Amazon Clinic appeared to leak out about a week ago when users spotted a video on YouTube that was then quickly removed as media picked up on the attention. Now, it is launching officially, and at a critical moment.

It’s only been a few months since Amazon shut down Amazon Care, which had been a telehealth service that it created for its own employees before stepping up plans to launch it nationwide and to third-party companies. And more generally, the company is, like many others in tech, feeling the economic pinch. It is reportedly gearing up to make a big round of layoffs, potentially 10,000 jobs and possibly this week; and additionally to that it’s been downsizing and cutting a number of its operations.

Amazon Clinic is about the company taking another pass at the healthcare market, and positioning itself as a player in what is a perpetual problem in the U.S.: how to bridge the gap between people needing medical help for ailments that are more complicated than a trip to the drug store, but might not justify expensive and time-consuming trips to the doctor.

Other conditions it will cover additional to acne and pink eye include asthma refills, birth control, cold sores, dandruff, eczema, erectile dysfunction, eyelash growth, genital herpes, gastroesophageal reflux disease (GERD), hayfever, hyperlipidemia refills, hypertension refills, hypothyroidism refills, men’s hair loss, migraines, sinusitis, smoking cessation, urinary tract infections (UTIs), yeast infections and so on.

Clinic is very much built in the Amazon mold. It’s a marketplace where third parties can leverage Amazon’s platform and reach to find customers, and Amazon can leverage third parties to quickly scale what offers to its consumers. And it helps Amazon extend the business funnel for other Amazon operations — in this case Amazon Pharmacy, which can fulfill any prescriptions that come out of Clinic consultations, and has reportedly not been as big of a boom in business as expected. (Users can fill Amazon Clinic scripts in other pharmacies, too.)

We’ve asked Amazon if it plans to provide its own in-house (private label, in e-commerce parlance) telehealth consultancy alongside third parties, and what the plans are for further states, whether there are international ambitions, and if it will accept health insurance for Clinic in the future.
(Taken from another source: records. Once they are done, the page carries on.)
/-- A channel is valid (R116). -/
def encValid (m : Mach) (ch : Nat) : Bool :=
  let e := encOf m ch
  let c := encCfg m ch
  e.started && !e.los && match c.mode with
    | 0 => false
    | 1 => decide ((illegalNow m e).length ≤ 16) && (c.zmode != 2 || refSeen e)
    | 4 | 5 => decide (e.ssiBad < 3) && e.ssiPrev.isSome
    | _ => e.refErrs.take 2 != [true, true]

/-- What holdover extrapolates from, while the channel is not valid again (R117). -/
def holdover (m : Mach) (ch : Nat) : Option (BitVec 48 × LTime × Speed) := if encValid m ch then none else (encOf m ch).held

/-- Position of a channel at a time, in 1/256 count (R114; in holdover R117). -/
def posCh (m : Mach) (ch : Nat) (t : Int) : Int :=
  let e := encOf m ch
  match holdover m ch with
  | some (c, te, v) => c.toInt * 256 + travel v (smod (t - fine te))
  | none => match e.last with
    | none => e.count.toInt * 256
    | some (c, te) => c.toInt * 256 + clampI (-255) 255 (travel (vAt m ch t) (smod (t - fine te)))

/-- The virtual count at a time, in 1/256 count (R465). -/
def posVirtual (m : Mach) (t : Int) : Int :=
  (smod (t - fine m.trig.start) * m.cfg.machine.pitch * m.cfg.machine.s * 256).tdiv
    (65536 * (max 1 m.cfg.machine.periodNs : Nat))

/-- pos(t) of the master, or the virtual count, in 1/256 count (R114, R465). -/
def posAt (m : Mach) (t : Int) : Int := if freeRun m then posVirtual m t else posCh m (master m) t

/-- pos(t) now. -/
def posNow (m : Mach) : Int := posAt m (fine m.time.now)

/-- pos(t) relative to the origin, carried past the count's wrap by the high-water position (R113, R119). -/
def relPos (m : Mach) (t : Int) : Int :=
  if freeRun m then posVirtual m t
  else m.trig.high + sext 56 (twos 56 (posAt m t - m.trig.origin * 256 - m.trig.high))

/-- Last edge and speed that a prediction starts from: position in 1/256 count from O, time, speed (R117, R120, R465). -/
def predictFrom (m : Mach) : Int × Int × Speed :=
  if freeRun m then
    (0, fineNear m.time.now m.trig.start, { dc := m.cfg.machine.pitch * m.cfg.machine.s, dt := 65536 * (max 1 m.cfg.machine.periodNs : Nat) })
  else
    let e := encOf m (master m)
    let rel (c : BitVec 48) : Int := m.trig.high + sext 56 (twos 56 (c.toInt * 256 - m.trig.origin * 256 - m.trig.high))
    match holdover m (master m) with
    | some (c, te, v) => (rel c, fineNear m.time.now te, v)
    | none => match e.last with
      | some (c, te) => (rel c, fineNear m.time.now te, vEdge m (master m))
      | none => (rel e.count, fine m.time.now, {})

/-- Predicted local time, in 2^-16 ns, at which pos(t) reaches a position (1/256 count from O); none while the speed is 0 or
backward (R120, R379). -/
def crossing (m : Mach) (p : Int) : Option Int :=
  let (p0, t0, v) := predictFrom m
  if v.dc ≤ 0 then none else some (t0 + ((p - p0) * v.dt) / (v.dc * 256))

/-- The master becomes invalid while ticks run: holdover starts. It is valid again: holdover ends (R117). Of a master without an edge yet it
goes on from the count, the present time and speed 0 (assumption 114). -/
def masterCheck (m : Mach) (ch : Nat) : Mach :=
  if ch ≠ master m || freeRun m then m
  else
    let e := encOf m ch
    match e.held with
    | none =>
      if ticking m && !encValid m ch then
        let base := e.last.getD (e.count, m.time.now)
        raise (setEnc m ch (fun e => { e with held := some (base.1, base.2, vEdge m ch), heldFrom := m.time.now })) F.ENC_EVENT_HOLD_START ch
      else m
    | some _ => if encValid m ch then setEnc m ch (fun e => { e with held := none }) else m

/-- Position of the tick that closes the present swath, in 1/256 count from the origin; in an alignment from O_a (R118, R184). -/
def tickPos (m : Mach) : Int :=
  (((if m.ctl.align then m.align.ticks else m.ctl.tickCount.toNat) + 1) * m.cfg.machine.s * m.cfg.machine.pitch * 256 : Nat)

/-- When pos(t) came to where it is: the crossing of a position in holdover, else the stamp of the last edge, the only place where pos(t)
reaches a whole count (R114, R117, R121). -/
def reachedAt (m : Mach) (p : Int) : LTime :=
  match holdover m (master m), crossing m p, (encOf m (master m)).last with
  | some _, some t, _ => timeOfFine t
  | none, _, some (_, te) => te
  | _, _, _ => m.time.now

/-- H at or beyond the next tick's position: that tick is due from then on (R119, R121). -/
def noteReached (m : Mach) : Mach :=
  if m.trig.tickAt.isNone && decide (tickPos m ≤ m.trig.high) then setTrig m (fun g => { g with tickAt := some (reachedAt m (tickPos m)) })
  else m

/-- The high-water position follows pos(t); a backward excursion of more than one count is counted once (R119). -/
def advanceHigh (m : Mach) : Mach :=
  if !ticking m && !m.ctl.align then m
  else
    let p := relPos m (fine m.time.now)
    if p ≥ m.trig.high then noteReached (setTrig m (fun g => { g with high := p, backward := false }))
    else if m.trig.high - p > 256 && !m.trig.backward then
      inc (setTrig m (fun g => { g with backward := true })) F.ENC_TRIG_STAT_REVERSALS 0
    else m

/-- What time alone has done to the master before a command acts: its validity, and H by pos(t) up to now (R117, R119). -/
def refresh (m : Mach) : Mach := advanceHigh (masterCheck m (master m))

/-- The local time of the tick that is due, if one is: in encoder mode once H has passed its position, in free-running mode one period
after the tick before (R9, R121, R124). -/
def tickDue (m : Mach) : Option LTime :=
  if freeRun m then
    let t := shiftBy ((m.cfg.machine.periodNs : Int) * 2 ^ 40) m.trig.t0
    if atOrAfter m.time.now t then some t else none
  else m.trig.tickAt

/-- A counting edge or good word: the count, its stamp, and the window (R113). -/
def countTo (m : Mach) (ch : Nat) (c : BitVec 48) (t : LTime) : Mach :=
  let w := 2 ^ (encCfg m ch).spdWinLog2
  setEnc m ch (fun e => { e with count := c, last := some (c, t), still := false,
                                 hist := ((c, fine t) :: e.hist).take (w + 1) })

/-- After anything that moved a count: validity and high water. -/
def afterCount (m : Mach) (ch : Nat) : Mach :=
  let m := masterCheck m ch
  if ch = master m then advanceHigh m else m

/-- A count stepped by an amount in the channel's direction (R107, R109). -/
def stepped (m : Mach) (ch : Nat) (d : Int) : BitVec 48 :=
  (encOf m ch).count + BitVec.ofInt 48 (if (encCfg m ch).invert then -d else d)

/-- The edge filter of R105: `run` consecutive samples, one every 2 ns up to now, agree on the new level. It is accepted once they are
FILT + 1, and stamped at the first of them. -/
def filtered (m : Mach) (ch run : Nat) : Option LTime :=
  if (encCfg m ch).filt + 1 ≤ run then some (shiftBy (-(((run - 1) * 2 : Nat) : Int) * 2 ^ 40) m.time.now) else none

/-- ENCODER_EDGE (R105, R107): new levels of A and B in one sample, and how many samples agree on them. -/
def encoderEdge (ch : Nat) (a b : Bool) (run : Nat) (m : Mach) : Mach :=
  let e := encOf m ch
  match filtered m ch run with
  | none => m
  | some t =>
  if !e.started || (encCfg m ch).mode ≠ 1 || (a == e.lvA && b == e.lvB) then m
  else if a != e.lvA && b != e.lvB then
    let m := refresh m
    let m := setEnc m ch (fun e => { e with lvA := a, lvB := b, illegal := t :: illegalNow m e })
    afterCount (raiseCount m F.ENC_EVENT_ILLEGAL F.ENC_ERRCNT_ILLEGAL ch) ch
  else
    let fwd := if a != e.lvA then a != b else a == b
    let m := refresh m
    let c := stepped m ch (if fwd then 1 else -1)
    afterCount (countTo (setEnc m ch (fun e => { e with lvA := a, lvB := b })) ch c t) ch

/-- Latch the count at an index or reference (R108, R109). -/
def latchRef (m : Mach) (ch : Nat) : Mach :=
  let c := (encOf m ch).count
  wr (setEnc m ch (fun e => { e with lastRef := some c })) F.ENC_REF_REF_LO ch (c.toNat % 2 ^ 32)

/-- The count moved by other than REF_COUNT since the last reference; REF_COUNT 0 checks nothing (R108, R109). -/
def refWrong (m : Mach) (ch : Nat) : Bool :=
  let e := encOf m ch
  let n := (encCfg m ch).refCount
  match e.lastRef with
  | none => false
  | some r => n != 0 && decide ((cdiff e.count r).natAbs ≠ n)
It may well be that this is laying the groundwork for Amazon to link up what it is building here with OneMedical when that acquisition closes.

The bigger picture for Amazon Clinic is that the service will sit within Amazon’s bigger ambitions in the healthcare market. The company already has an online chemist, Amazon Pharmacy, which fulfills subscriptions and lets users additional buy over-the-counter drugs via Prime memberships that ship the items within two days.
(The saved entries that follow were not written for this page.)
-- ==== Sys2Proof/Machine/Eject.lean ====
section
/-!
DEFINITION. Machine/Eject.lean: decisions, the valve map, fire times, the Awn bus, direct outputs and the field I/O (R51 to R61, R368 to
R391), and their commands.
-/

namespace Sys2Proof.Machine

/-- An object record's 64 bytes (R230). -/
def objBytes (o : ObjRec) : List Byte :=
  leBytes 6 o.tick.toNat ++ leBytes 2 o.index ++ leBytes 1 (o.port + 16 * o.group) ++ leBytes 1 o.cls
    ++ leBytes 2 o.flags.toNat ++ leBytes 6 o.leadCount.toNat ++ leBytes 6 o.trailCount.toNat
    ++ leBytes 4 o.firstLine.toNat ++ leBytes 4 o.lastLine.toNat ++ leBytes 2 o.colMin ++ leBytes 2 o.colMax
    ++ leBytes 4 o.centroid ++ leBytes 4 o.area ++ leBytes 2 o.batch ++ leBytes 2 o.slot
    ++ leBytes 2 o.cropH ++ leBytes 2 o.cropW ++ leBytes 12 0

/-- First valve fired, and the number of adjacent valves fired from it (R371). -/
def firedRun (vs : List Nat) : Nat × Nat :=
  match vs.min? with
  | none => (0xFFFF, 0)
  | some v => (v, ((List.range 256).takeWhile (fun i => vs.contains (v + i))).length)

/-- A decision record's 32 bytes (R371). -/
def decBytes (d : Decision) : List Byte :=
  let (v, n) := firedRun d.fired
  leBytes 6 d.obj.tick.toNat ++ leBytes 2 d.obj.index ++ leBytes 1 d.obj.port ++ leBytes 1 d.action
    ++ leBytes 1 d.status ++ leBytes 1 d.flags ++ leBytes 2 d.result ++ leBytes 2 v ++ leBytes 1 n ++ leBytes 3 0
    ++ leBytes 4 (d.onAt.getD 0) ++ leBytes 4 d.dur ++ leBytes 4 0

/-- A decision is recorded (R397). -/
def recordable (m : Mach) (d : Decision) : Bool :=
  m.cfg.machine.recordAct.getLsbD d.action
    || (m.cfg.machine.recordErr && (d.status == 4 || decide (d.status ≥ 0x20)))

/-- A decision becomes final: its reject record, if it gets one, is buffered (R371, R397). The program and the context are those that the
object had in its Prepare stage. -/
def finalize (m : Mach) (d : Decision) : Mach :=
  let m := setEject m (fun e => { e with decisions := e.decisions.filter (fun x => x.id != d.id) })
  if recordable m d then
    putReject m (objBytes d.obj ++ decBytes d) d.obj.context d.obj.conf d.obj.roi
      (leBytes 4 d.obj.ispSet.toNat ++ leBytes 4 d.obj.chaffSet.toNat ++ slice d.obj.prog 0 4)
  else m

/-- Change a decision by number. -/
def modDec (m : Mach) (ids : List Nat) (f : Decision → Decision) : Mach :=
  setEject m (fun e => { e with decisions := e.decisions.map (fun d => if ids.contains d.id then f d else d) })

/-- The decisions of a list that no interval serves any more become final, in order. -/
def finalizeDone (m : Mach) (ids : List Nat) : Mach :=
  forEach (m.eject.decisions.filter (fun d => ids.contains d.id)) m (fun m d =>
    if m.eject.fires.any (fun f => f.decs.contains d.id) then m else finalize m d)

/-- Take an interval away. -/
def removeFire (m : Mach) (id : Nat) : Mach :=
  setEject m (fun e => { e with fires := e.fires.filter (fun f => f.id != id) })

/-- Set bit `i` of a number. -/
def setBit (n i : Nat) : Nat := n ||| (1 <<< i)

/-- An interval's decisions carry DEADLINE_MISSED and a flag; it is gone (R378 to R380, R81). -/
def missFire (m : Mach) (f : Fire) (flagBit : Nat) : Mach :=
  let m := modDec (removeFire m f.id) f.decs (fun d => { d with status := 0x30, flags := setBit d.flags flagBit })
  finalizeDone m f.decs

/-- An interval is dropped with DROPPED (R378, R379). -/
def dropFire (m : Mach) (f : Fire) : Mach :=
  missFire (raiseCount m F.EJC_EVENT_DROPPED F.EJC_CNT0_DROPPED 0) f 1

/-- An interval is dropped with INHIBITED (R380). -/
def inhibitFire (m : Mach) (f : Fire) : Mach :=
  missFire (raiseCount m F.EJC_EVENT_INHIBITED F.EJC_CNT1_INHIBITED 0) f 2

/-- A valve's configuration (R375). -/
def valveCfg (m : Mach) (v : Nat) : ValveCfg := tget {} m.cfg.valve.valves v

/-- L_ON in use (R389; R390 for a direct output). -/
def lOnOf (m : Mach) (v : Nat) : Nat :=
  if v ≥ 2048 then (valveCfg m v).lOnSeed + 4000
  else match tget none m.eject.lOn v with
    | some (l, _) => l
    | none => (valveCfg m v).lOnSeed

/-- L_OFF (R375, R390). -/
def lOffOf (m : Mach) (v : Nat) : Nat := (valveCfg m v).lOff + (if v ≥ 2048 then 6000 else 0)

/-- A number of ns, in 2^-16 ns. -/
def nsFine (n : Nat) : Int := (n * 65536 : Nat)

/-- Switch-on and switch-off time of an interval as it stands (R377, R378); none while a crossing is unknown (R379). -/
def fireTimes (m : Mach) (f : Fire) : Option (Int × Int) :=
  match f.tOn, f.tOff with
  | some a, some b => some (nearBy m.time.now a, nearBy m.time.now b)
  | _, _ =>
    match crossing m f.posOn, crossing m f.posOff with
    | some c1, some c2 =>
      let on := (f.tOn.map (nearBy m.time.now)).getD (c1 - nsFine (lOnOf m f.valve))
      some (on, max (c2 - nsFine (lOffOf m f.valve)) (on + nsFine (m.cfg.valve.minOnUs * 1000)))
    | _, _ => none

/-- A position in counts, in 1/256 count from the origin (R113, R118). -/
def relCount (m : Mach) (c : Int) : Int :=
  m.trig.high + sext 56 (twos 56 (c * 256 - m.trig.origin * 256 - m.trig.high))

/-- A valve can be selected: an Awn valve of a line, or a direct output in VALVE mode (R374). -/
def valveUsable (m : Mach) (v : Nat) : Bool :=
  (valveCfg m v).line != 0 && (decide (v < 2048) || (decide (v < 2064) && doMode m (v - 2048) == 1))

/-- The valves an object selects for an action, ascending (R376). -/
def selectValves (m : Mach) (o : ObjRec) (a : Nat) : List Nat :=
  let w := (m.cfg.valve.mapPorts.getD o.port {}).widen
  (m.cfg.valve.valves.filter (fun e =>
    valveUsable m e.1 && e.2.line == a && e.2.port == o.port && decide (e.2.colLo ≤ o.colMax + w)
      && decide (o.colMin ≤ e.2.colHi + w))).map (fun e => e.1)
Amazon also believes its new telehealth service addresses a gap in the market for providing users with health consultations for more minor ailments. Some situations need more direct physician involvement, which might be covered with One Medical or one’s existing healthcare coverage; some situations might be addressable by visiting a pharmacy on one’s own steam.

“But we also know that sometimes you just need a quick interaction with a clinician for a common health concern that can be easily addressed virtually,” the company noted in its blog post announcing the service.

Amazon has been making inroads, and laying out its ambitions, in healthcare for a number of years. Amazon Pharmacy was launched off the back of its acquisition of PillPack. And it’s been exploring healthcare as an enterprise opportunity, with integrations of Alexa into healthcare environments.

But Amazon Care is not the only step back it’s taken in its longer journey. In 2018, it formed a JV with JP Morgan and Berkshire Hathaway to build an employee healthcare operation, appointing a high-profile doctor to lead it. That service never appeared to take shape as expected and shut up shop in 2021.